TEACH

Do your teaching strategies result in students learning what is expected of them by parents, local and state school system leaders, community members, and business leaders? Do your teaching strategies reflect what is known about world class teaching?
According to Stigler and Hiebert (1999), lessons "are the most common form of teaching. Classroom teaching, as it is known around the world, plays out through daily lessons." In the TaskBuilder Figure 8 Strategy the term standards-based instruction task is used as a synonym for a lesson or lesson plan.

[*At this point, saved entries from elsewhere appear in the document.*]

/-- A word of configuration space that Table 14-2 gives, and the PF's BAR0 as the header of PCI Express places it: of 64 bits, not
prefetchable, of 64 MiB. Where the capabilities lie is not given, and the rest is free here. -/
def State.configWord (s : State) (fn off : Nat) : Word32 :=
  if off = 0 then (if fn = 0 then 0x96401F6A#32 else 0x96411F6A#32)
  else if off = 8 ∧ fn = 0 then 0x12000000#32 ||| (Config.revision.setWidth 8).setWidth 32
  else if off = 0x10 ∧ fn = 0 then BitVec.ofNat 32 (s.bar0 % 2 ^ 32 + 4)
  else if off = 0x14 ∧ fn = 0 then BitVec.ofNat 32 (s.bar0 / 2 ^ 32)
  else BitVec.ofNat 32 (Config.freeNat s.freeCtr)

/-- A write of configuration space: of BAR0, whose low 26 bits stay 0. -/
def State.configWrite (s : State) (fn off : Nat) (v : Word32) : State :=
  if fn = 0 ∧ off = 0x10 then { s with bar0 := s.bar0 / 2 ^ 32 * 2 ^ 32 + v.toNat / 2 ^ 26 * 2 ^ 26 }
  else if fn = 0 ∧ off = 0x14 then { s with bar0 := 2 ^ 32 * v.toNat + s.bar0 % 2 ^ 32 }
  else s

/-- What a capability tells (Table 14-2): a VF has those of its MSI-X vectors alone (R300). -/
def capItems (fn : Nat) (c : CfgCap) : List (String × Nat) :=
  match c with
  | .msix => [("Vectors", if fn = 0 then 64 else 8), ("Table BAR0 offset", 0xF00000), ("PBA BAR0 offset", 0xF80000)]
  | .dvsecDevice => if fn = 0 then [("Cache_Capable", 1), ("Mem_Capable", 1), ("HDM_Count", 2)] else []
  | .dvsecMap => if fn = 0 then (List.range 8).map (fun v => ("Non-CXL function", v + 1)) else []
  | .dvsecFlexBus => if fn = 0 then [("DVSEC ID", 7)] else []
  | .dvsecLocator => if fn = 0 then [("Component registers BAR0 offset", 0x301000)] else []
  | .extended => if fn = 0 then [("AER", 1), ("ARI", 1), ("SR-IOV", 1), ("DOE", 3), ("IDE", 1)] else []

/-! ## BAR0 (R299, Table 14-3) -/

/-- The register-space offset of a BAR0 offset, if it has one. -/
def barReg (o : Nat) : Option Nat :=
  if o < 0x500000 then some o
  else if o < 0x580000 then some (0x8000000 + (o - 0x500000) / 0x10000 * 0x100000 + o % 0x10000)
  else if o < 0x5A0000 then some (0xE000000 + (o - 0x580000) / 0x10000 * 0x100000 + o % 0x10000)
  else if 0x1000000 ≤ o ∧ o < 0x4000000 then some (0x10000000 + (o - 0x1000000) / 0x80000 * 0x100000 + o % 0x80000)
  else none

/-- The word of the MSI-X table or pending-bit array of a function at a BAR0 offset; other offsets read 0. -/
def State.msixWord (s : State) (fn o : Nat) : Nat :=
  let n := if fn = 0 then 64 else 8
  if 0xF00000 ≤ o ∧ o < 0xF00000 + 16 * n then (mapGet 0 s.msix (256 * fn + (o - 0xF00000) / 4)).toNat
  else if 0xF80000 ≤ o ∧ o < 0xF80000 + n / 8 then
    ((List.range 32).filter (fun i => s.msixPend.contains (64 * fn + 8 * (o - 0xF80000) + i))).foldl (fun a i => a + 2 ^ i) 0
  else 0

/-- A write of the MSI-X table: a vector unmasked while it is pending leaves. -/
def State.msixWrite (s : State) (fn o : Nat) (v : Word32) : State :=
  let n := if fn = 0 then 64 else 8
  if 0xF00000 ≤ o ∧ o < 0xF00000 + 16 * n then
    let i := (o - 0xF00000) / 4
    let s := { s with msix := mapPut 0 s.msix (256 * fn + i) v }
    let p := 64 * fn + i / 4
    if s.msixPend.contains p ∧ (mapGet 0 s.msix (256 * fn + 4 * (i / 4) + 3)).toNat % 2 = 0 then
      let w (j : Nat) : Nat := (mapGet 0 s.msix (256 * fn + 4 * (i / 4) + j)).toNat
      { s with msixPend := s.msixPend.filter (· ≠ p), out := s.out ++ [Output.message (w 0 + 2 ^ 32 * w 1) (w 2)] }
    else s
  else s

Here are some teaching characteristics of lessons from classrooms with world class performance in mathematics.
  1. A great deal of attention is given to lesson plan development;

  2. Lessons are planned as complete experiences -- as stories with a beginning, a middle, and an end;

  3. Lessons tell a tightly connected, coherent story; the teacher must build a visible record of the pieces as they unfold so connections can be drawn between them; and the lessons cannot be sidetracked or broken by interruptions;

  4. Their meaning is found in the connections between the parts. If you stay for only the beginning, or leave before the end, you miss the point;

  5. To succeed lessons like these must be coherent. The pieces must relate to one another in clear ways. And the lessons must flow along, free from interruptions and unrelated activities.

The TaskBuilder Figure 8 Strategy helps teachers to benchmark and deliver teaching strategies that reflect world class performance and results in increases on classroom and high stakes tests and assessments.